> [Aim of the task]
Give every line of the records exactly, please, from the first up to and including the one containing "def floatFmt (f".

┌─ Data to use

-- ==== Sys2Proof/Machine/Arith.lean ====
section
/-!
DEFINITION. The junction's arithmetic: the element formats, the exact accumulator, rounding and the output formats (R226 to
R237).
-/
namespace Sys2Proof.Machine

/-! ## Formats (R226, R227) -/

/-- The shape of a float format: exponent bits, mantissa bits, bias. -/
structure FloatFmt where
  e : Nat
  m : Nat
  bias : Int
  /-- The all-ones exponent codes infinities and NaNs. -/
  ieee : Bool
  /-- E4M3: S.1111.111 is NaN and there is no infinity. -/
  e4m3 : Bool
deriving DecidableEq, Repr

/-- The float shape of a FORMAT code, block-scaled forms by their element (R226). -/
def floatFmt (f : Nat) : Option FloatFmt :=
  if f = 0x00 then some { e := 8, m := 23, bias := 127, ieee := true, e4m3 := false }
  else if f = 0x01 then some { e := 5, m := 10, bias := 15, ieee := true, e4m3 := false }
  else if f = 0x02 then some { e := 8, m := 7, bias := 127, ieee := true, e4m3 := false }
  else if f = 0x03 || f = 0x13 then some { e := 4, m := 3, bias := 7, ieee := false, e4m3 := true }
  else if f = 0x04 || f = 0x14 then some { e := 5, m := 2, bias := 15, ieee := true, e4m3 := false }
  else if f = 0x05 || f = 0x15 then some { e := 2, m := 3, bias := 1, ieee := false, e4m3 := false }
  else if f = 0x06 || f = 0x16 then some { e := 3, m := 2, bias := 3, ieee := false, e4m3 := false }
  else if f = 0x07 || f = 0x17 then some { e := 2, m := 1, bias := 1, ieee := false, e4m3 := false }
  else none

/-- FORMAT is one of the codes of R226. -/
def formatOk (f : Nat) : Bool :=
  f ≤ 0x09 || (0x0C ≤ f && f ≤ 0x0E) || (0x13 ≤ f && f ≤ 0x17)

/-- A block-scaled form. -/
def isMx (f : Nat) : Bool := 0x13 ≤ f && f ≤ 0x17

/-- A partial form (R237). -/
def isPartial (f : Nat) : Bool := 0x0C ≤ f && f ≤ 0x0E

/-- The integer class of R226. -/
def isInt (f : Nat) : Bool := f == 0x08 || f == 0x09 || f == 0x0D

/-- Bits of one element. -/
def elemBits (f : Nat) : Nat :=
  if f = 0x00 || f = 0x09 then 32 else if f = 0x01 || f = 0x02 then 16
  else if f = 0x03 || f = 0x04 || f = 0x08 || f = 0x13 || f = 0x14 then 8
  else if f = 0x05 || f = 0x06 || f = 0x15 || f = 0x16 then 6 else if f = 0x07 || f = 0x17 then 4
  else if f = 0x0E then 384 else 64

/-- The packing unit in elements (R227). -/
def packUnit (f : Nat) : Nat :=
  if isMx f then 32 else if f = 0x05 || f = 0x06 then 4 else if f = 0x07 then 2 else 1

/-- Bytes of one MX record: the scale and 32 elements (R227). -/
def mxRecord (f : Nat) : Nat := 1 + 4 * elemBits f

/-- The bytes of `n` elements. -/
def elemBytes (f n : Nat) : Nat := if isMx f then n / 32 * mxRecord f else n * elemBits f / 8

/-- The code of element `i` of a run, and the scale of its MX record (R227). -/
def elemCode (f : Nat) (bs : List Byte) (i : Nat) : Nat × Nat :=
  let w := elemBits f
  if isMx f then
    let r := (bs.drop (i / 32 * mxRecord f)).take (mxRecord f)
    (leNat (r.drop 1) / 2 ^ (w * (i % 32)) % 2 ^ w, leNat (r.take 1))
  else
    let u := packUnit f
    let k := u * w / 8
    let g := leNat ((bs.drop (i / u * k)).take k)
    (g / 2 ^ (w * (i % u)) % 2 ^ w, 127)

/-! ## Contributions (R228 to R230) -/

/-- What one element adds: flags, and a number of units of 2^-160. -/
structure Contribution where
  nan : Bool
  pos : Bool
  neg : Bool
  sum : Int
deriving DecidableEq, Repr

/-- The two's-complement value of `n` bits. -/
def toSigned (n v : Nat) : Int := if v < 2 ^ (n - 1) then v else (v : Int) - 2 ^ n

/-- A finite amount. -/
def finiteC (v : Int) : Contribution := { nan := false, pos := false, neg := false, sum := v }

/-- A NaN. -/
def nanC : Contribution := { nan := true, pos := false, neg := false, sum := 0 }

/-- An infinity of a sign. -/
def infC (neg : Bool) : Contribution := { nan := false, pos := !neg, neg := neg, sum := 0 }

/-- What a float code adds, its exponent raised by `x` (R228, R230). -/
def floatC (s : FloatFmt) (code : Nat) (x : Int) : Contribution :=
  let neg := code.testBit (s.e + s.m)
  let ex := code / 2 ^ s.m % 2 ^ s.e
  let ma := code % 2 ^ s.m
  if s.ieee && ex = 2 ^ s.e - 1 then (if ma = 0 then infC neg else nanC)
  else if s.e4m3 && ex = 15 && ma = 7 then nanC
  else
    let m : Nat := if ex = 0 then ma else ma + 2 ^ s.m
    let e : Int := (if ex = 0 then 1 else (ex : Int)) - s.bias - s.m + x + 160
    let v : Int := (m : Int) * 2 ^ e.toNat
    finiteC (if neg then -v else v)

/-- The contribution of an element code with its scale (R228, R230). (DEDUCED: log entry 37) -/
def contribution (f code scale : Nat) : Contribution :=
  match floatFmt f with
  | some s => if isMx f && scale = 0xFF then nanC else floatC s code ((scale : Int) - 127)
  | none =>
    if f = 0x08 then finiteC (toSigned 8 code * 2 ^ 160)
    else if f = 0x09 then finiteC (toSigned 32 code * 2 ^ 160)
    else if f = 0x0C then
      if code = 0x8000000000000000 then nanC else if code = 0x8000000000000001 then infC true
      else if code = 0x7FFFFFFFFFFFFFFF then infC false else finiteC (toSigned 64 code * 2 ^ 136)
    else if f = 0x0D then finiteC (toSigned 64 code * 2 ^ 160)
    else { nan := code.testBit 383, pos := code.testBit 382, neg := code.testBit 381, sum := toSigned 380 (code % 2 ^ 380) }

/-- SUM of an accumulator (R229). -/
def accSum (a : BitVec 384) : Int := toSigned 380 (fld a 0 380)

/-- The accumulator word of its flags and SUM (R229): NAN stands with a NaN or with both infinities. -/
def accWord (nan pos neg : Bool) (v : Int) : BitVec 384 :=
  BitVec.ofBool (nan || (pos && neg)) ++ BitVec.ofBool pos ++ BitVec.ofBool neg ++ 0#1 ++ BitVec.ofInt 380 v

/-- A contribution added exactly (R230): the flags by OR, the sum as an integer. -/
def accAdd (a : BitVec 384) (c : Contribution) : BitVec 384 :=
  accWord (bit a 383 || c.nan) (bit a 382 || c.pos) (bit a 381 || c.neg) (accSum a + c.sum)

/-- The contributions of `n` elements of a run of bytes. -/
def contributions (f : Nat) (bs : List Byte) (n : Nat) : List Contribution :=
  (List.range n).map fun i => let (c, x) := elemCode f bs i; contribution f c x

/-- A run of contributions added to the accumulators from an offset on. -/
def accRun : List (BitVec 384) → Nat → List Contribution → List (BitVec 384)
  | [], _, _ => []
  | a :: as, n + 1, cs => a :: accRun as n cs
  | as, 0, [] => as
  | a :: as, 0, c :: cs => accAdd a c :: accRun as 0 cs

/-! ## Rounding (R233, R234) -/

/-- The 24-bit draw of stochastic rounding for the element at offset `i` (R234). -/
def draw24 (seed : Word) (salt : Byte) (i : Nat) : Nat :=
  let key : BitVec 64 := seed ++ salt ++ BitVec.ofNat 24 i
  let z := key + 0x9E3779B97F4A7C15#64
  let z := (z ^^^ (z >>> 30)) * 0xBF58476D1CE4E5B9#64
  let z := (z ^^^ (z >>> 27)) * 0x94D049BB133111EB#64
  let z := z ^^^ (z >>> 31)
  fld z 40 24

/-- `a` divided by 2^`sh`, rounded to an integer: to nearest with ties to even, or by the draw (R233, R234). -/
def roundQ (a sh : Nat) (stochastic : Bool) (r : Nat) : Nat :=
  let q := a / 2 ^ sh
  let rem := a % 2 ^ sh
  if stochastic then q + (if 2 ^ 24 ≤ rem * 2 ^ 24 / 2 ^ sh + r then 1 else 0)
  else if 2 ^ sh < 2 * rem || (2 ^ sh = 2 * rem && q % 2 = 1) then q + 1 else q

/-- ⌊log2 a⌋ for a above 0. -/
def flog2 (a : Nat) : Int := (Nat.log2 a : Int)

/-- The largest finite code of a float format, without sign. -/
def maxCode (s : FloatFmt) : Nat :=
  if s.ieee then 2 ^ (s.e + s.m) - 2 ^ s.m - 1 else if s.e4m3 then 0x7E else 2 ^ (s.e + s.m) - 1

/-- The NaN code of an output format (R235). -/
def nanCode (f : Nat) : Nat :=
  if f = 0x00 then 0x7FC00000 else if f = 0x01 then 0x7E00 else if f = 0x02 then 0x7FC0
  else if f = 0x03 || f = 0x13 then 0x7F else 0x7E

/-- |x| = a × 2^-k rounded to a format: its code without sign; beyond the largest finite value one more than its code's
range, as `maxCode + 1` or above (R233). -/
def roundCode (s : FloatFmt) (a k : Nat) (stochastic : Bool) (r : Nat) : Nat :=
  if a = 0 then 0 else
    let emin : Int := 1 - s.bias
    let e := max (flog2 a - k) emin
    let sh := (e - s.m + k).toNat
    let q := roundQ a sh stochastic r
    -- q below 2^m is subnormal; each further binade adds one to the exponent field
    if q < 2 ^ s.m then q
    else
      let (q, e) := if q = 2 ^ (s.m + 1) then (2 ^ s.m, e + 1) else (q, e)
      (e + s.bias).toNat * 2 ^ s.m + (q - 2 ^ s.m)

/-- A finite sum in a plain float format: the code with its sign, and whether the range was exceeded (R233, R235). -/
def outFloat (s : FloatFmt) (v : Int) (stochastic : Bool) (r : Nat) : Nat × Bool :=
  let c := roundCode s v.natAbs 160 stochastic r
  let big := maxCode s < c
  let c := if big then (if s.ieee then (2 ^ s.e - 1) * 2 ^ s.m else maxCode s) else c
  (if c = 0 then 0 else (if v < 0 then 2 ^ (s.e + s.m) else 0) + c, big)

/-- One accumulator in a plain float format (R233, R235). -/
def outElem (f : Nat) (s : FloatFmt) (a : BitVec 384) (stochastic : Bool) (r : Nat) : Nat × Bool :=
  let sign (neg : Bool) : Nat := if neg then 2 ^ (s.e + s.m) else 0
  if bit a 383 then (nanCode f, false)
  else if bit a 382 || bit a 381 then
    (sign (bit a 381) + (if s.ieee then (2 ^ s.e - 1) * 2 ^ s.m else maxCode s), false)
  else outFloat s (accSum a) stochastic r

/-- One accumulator as INT32 (R236). -/
def outInt (a : BitVec 384) (saturate : Bool) : Nat × Bool :=
  let v := accSum a / 2 ^ 160
  if saturate && v < -2 ^ 31 then (0x80000000, true)
  else if saturate && 2 ^ 31 - 1 < v then (0x7FFFFFFF, true)
  else ((v % 2 ^ 32).toNat, false)

/-- The elements of one MX block in bits, lowest first. -/
def packBits (w : Nat) : List Nat → Nat
  | [] => 0
  | c :: cs => c % 2 ^ w + 2 ^ w * packBits w cs

/-- One MX block of 32 accumulators (R235): its record and whether an element saturated; `r` gives each element's draw.
(DEDUCED: log entry 37) -/
def outMx (f : Nat) (s : FloatFmt) (as : List (BitVec 384)) (stochastic : Bool) (r : Nat → Nat) : List Byte × Bool :=
  let w := elemBits f
  if as.any (fun a => bit a 383 || bit a 382 || bit a 381) then
    (0xFF#8 :: leBytes (4 * w) (packBits w (as.map fun _ => nanCode f)), false)
  else
    let big := (as.map fun a => (accSum a).natAbs).foldl max 0
    if big = 0 then (127#8 :: leBytes (4 * w) 0, false)
    else
      let emax : Int := if f = 0x13 then 8 else 15
      let x := (max 0 (min 254 (flog2 big - 160 - emax + 127))).toNat
      let one (i : Nat) (a : BitVec 384) : Nat × Bool :=
        let v := accSum a
        let c := roundCode s v.natAbs (33 + x) stochastic (r i)
        let large := maxCode s < c
        let c := min c (maxCode s)
        (if c = 0 then 0 else (if v < 0 then 2 ^ (s.e + s.m) else 0) + c, large)
      let es := as.mapIdx one
      (BitVec.ofNat 8 x :: leBytes (4 * w) (packBits w (es.map (·.1))), es.any (·.2))

/-- Accumulators in runs of 32. -/
def runs32 : Nat → List (BitVec 384) → List (List (BitVec 384))
  | 0, _ => []
  | n + 1, as => as.take 32 :: runs32 n (as.drop 32)

/-- The partial form of an accumulator (R237). -/
def outPartial (f : Nat) (a : BitVec 384) : List Byte :=
  if f = 0x0E then bvBytes a
  else if f = 0x0D then leBytes 8 ((accSum a / 2 ^ 160) % 2 ^ 64).toNat
  else if bit a 383 then leBytes 8 0x8000000000000000
  else if bit a 381 then leBytes 8 0x8000000000000001
  else if bit a 382 then leBytes 8 0x7FFFFFFFFFFFFFFF
  else leBytes 8 ((accSum a / 2 ^ 136) % 2 ^ 64).toNat

/-- The partial form that an INSET fixes (R237). -/
def partialForm (inset : Word) : Nat :=
  let within (m : Nat) : Bool := inset &&& ~~~(BitVec.ofNat 32 m) == 0
  -- integer class: INT8, INT32, Q64I; the narrow floats: FP16, FP8, FP6, FP4 and Q64F
  if within (2 ^ 8 + 2 ^ 9 + 2 ^ 13) then 0x0D
  else if within (2 ^ 1 + 2 ^ 3 + 2 ^ 4 + 2 ^ 5 + 2 ^ 6 + 2 ^ 7 + 2 ^ 12) then 0x0C else 0x0E

/-- Accumulators in an output format, the first at offset `i0` of its group: bytes, and whether an output overflowed or
saturated (R233 to R237). -/
def output (f : Nat) (stochastic saturate : Bool) (seed : Word) (salt : Byte) (i0 : Nat) (as : List (BitVec 384)) :
    List Byte × Bool :=
  if isPartial f then (as.flatMap (outPartial f), false)
  else
    match floatFmt f with
    | some s =>
      if isMx f then
        let rs := (runs32 (as.length / 32) as).mapIdx fun k b =>
          outMx f s b stochastic fun i => draw24 seed salt (i0 + 32 * k + i)
        (rs.flatMap (·.1), rs.any (·.2))
      else
        let es := as.mapIdx fun i a => outElem f s a stochastic (draw24 seed salt (i0 + i))
        (es.flatMap fun e => leBytes (elemBits f / 8) e.1, es.any (·.2))
    | none =>
      let es := as.map fun a => outInt a saturate
      (es.flatMap fun e => leBytes 4 e.1, es.any (·.2))

end Sys2Proof.Machine
end

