-- ==== Sys2Proof/Machine/Regs.lean ====
section
/-!
DEFINITION. The register map (R432 to R452): the offset and the access codes of every register, the place of every
field, the reset value of every register, and every cause with its companion counter, its line and its class (R420).
-/
namespace Sys2Proof.Machine

/-- A field of a register: the register's offset, the lowest bit and the width. -/
structure Field where
  reg : Nat
  lo : Nat
  n : Nat
deriving DecidableEq, Repr

/-- The interrupt line of a cause (R51). -/
inductive Line where
  | fault
  | cmpl
  | info
deriving DecidableEq, Repr

/-- A cause: its event register, its bit, its companion counter (R15), its line and its class (R420, R421). -/
structure Cause where
  evt : Nat
  bitNo : Nat
  cnt : Nat
  line : Line
  cls : Nat
deriving DecidableEq, Repr

/-- The power domains that hold registers (R432). -/
inductive Dom where
  | ao
  | plat
  | trk
  | ctl
deriving DecidableEq, Repr

/-- `count` registers from `lo` in steps of `step`, with the bits of each access code (R14): RW, W1C, W1S and RC. -/
structure RegRow where
  lo : Nat
  count : Nat
  step : Nat
  rw : Word
  w1c : Word
  w1s : Word
  rc : Word
deriving DecidableEq, Repr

└─

> [Exercise answer]
-- ==== Sys2Proof/Machine/Arith.lean ====
section
/-!
DEFINITION. The junction's arithmetic: the element formats, the exact accumulator, rounding and the output formats (R226 to
R237).
-/
namespace Sys2Proof.Machine

/-! ## Formats (R226, R227) -/

/-- The shape of a float format: exponent bits, mantissa bits, bias. -/
structure FloatFmt where
  e : Nat
  m : Nat
  bias : Int
  /-- The all-ones exponent codes infinities and NaNs. -/
  ieee : Bool
  /-- E4M3: S.1111.111 is NaN and there is no infinity. -/
  e4m3 : Bool
deriving DecidableEq, Repr

/-- The float shape of a FORMAT code, block-scaled forms by their element (R226). -/
def floatFmt (f : Nat) : Option FloatFmt :=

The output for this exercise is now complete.